I’ve never heard of the “audio copyright” police coming to an audio show, but it is certainly possible that they could show up and shut down virtually every room in the hotel because the vendor’s didn’t have permission from the labels/artist to play their music their music in public. This would make the process of securing demo material all the more difficult if not impossible.

I’ve been fortunate to license many of my AIX Records productions to a large and varied group of companies over the years. A few years ago, Intel contacted me about collecting some of my master recordings on a DVD-Audio/Video disc so they could use it at trade shows AND distribute at their booth. They were trying to show off the audio capabilities of their new chips. It was a great deal to me (for promoting our little label) and a great deal for them. The major labels and their artists demand a lot of cash for using their tracks. I’ve even heard of certain artists having veto rights for any additional tracks used on a compilation disc…wow!

Vendors have to balance a number of factors when deciding what to demo in the suites or listening rooms. The lament that I heard in the bar of the Sheraton is not uncommon. But the fact is that most if not all commercial releases do not make great demo material. Even the tried and true “audiophile” demo albums from Diana Krall or Nora Jones or the ubiquitous “Dark Side of the Moon”, are heavily mastered and processed standard definition. Are these really the best tracks to show off amplifiers, DACs and speakers or are they included in the rotation because they are well known and sound good enough?

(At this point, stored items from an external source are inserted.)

-- ==== Sys2Proof/Machine/Operands.lean ====
section
/-! DEFINITION. Operand forms: the channel, resolution and mode codes of R62 and R64, and the status outputs of R73. -/

namespace Sys2Proof.Machine

/-- The channel a 2-bit `ch` field names; 3 names none (R62, R154). -/
def channelOf (ch : BitVec 2) : Option Channel :=
  if h : ch.toNat < 3 then some ⟨ch.toNat, h⟩ else none

/-- The resolution of a 2-bit code; 3 is reserved (R64). -/
def resolutionOf (r : BitVec 2) : Option ClockResolution :=
  match r.toNat with
  | 0 => some .ppqn4
  | 1 => some .ppqn8
  | 2 => some .ppqn24
  | _ => none

/-- The code of a resolution (R22, R64). -/
def ClockResolution.code : ClockResolution → BitVec 2
  | .ppqn4 => 0#2
  | .ppqn8 => 1#2
  | .ppqn24 => 2#2

/-- `pulsesPerStep`, written `pps`: a function of `clockResolution` (R23). -/
def ClockResolution.pps : ClockResolution → Nat
  | .ppqn4 => 1
  | .ppqn8 => 2
  | .ppqn24 => 3

/-- The mode of a 1-bit code (R64). -/
def modeOf (m : BitVec 1) : OutputMode := if m = 0#1 then .grid else .euclidean

/-- The code of a mode (R21, R64). -/
def OutputMode.code : OutputMode → BitVec 1
  | .grid => 0#1
  | .euclidean => 1#1

/-- The outputs of R73 as they stand between two steps. `cmd_ready_o` is 1: a step completes the command it takes
(R5; log 2). -/
structure Outputs where
  cmdReady : Bool
  rspValid : Bool
  evtValid : Bool
  evt : Byte
  fault : Bool
  faultCode : BitVec 2
  step : BitVec 5
  pulse : BitVec 2
  deriving DecidableEq, Repr

/-- The outputs a state shows (R30, R73, R182). -/
def State.outputs (s : State) : Outputs where
  cmdReady := true
  rspValid := s.rspValid
  evtValid := s.evtValid
  evt := s.evt
  fault := s.fault
  faultCode := s.faultCode
  step := s.step
  pulse := s.pulse

end Sys2Proof.Machine
end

I’ve produced a large number of demonstration discs over the years that AIX Records has been in business. I know that most of the artists that I’ve recorded are not household names. But I also know that they are among the best sounding recordings on the planet. I know that if I can get you to give a serious listen to Laurence Juber or John Gorka or one of my own “acoustica” productions, you’ll be hooked. There are a lot of companies using my tracks to demo their equipment…especially speaker manufacturers.

I know that I have very talented artists on my label and I certainly want them to have some name recognition and celebrity status. You may not know who Laurence Juber or John Gorka is, but acoustic guitarists and fans of “new folk” do. And if you take the chance and listen to them, I think you’ll discover that a great but relatively unknown artist and a great recording makes the best possible demo track.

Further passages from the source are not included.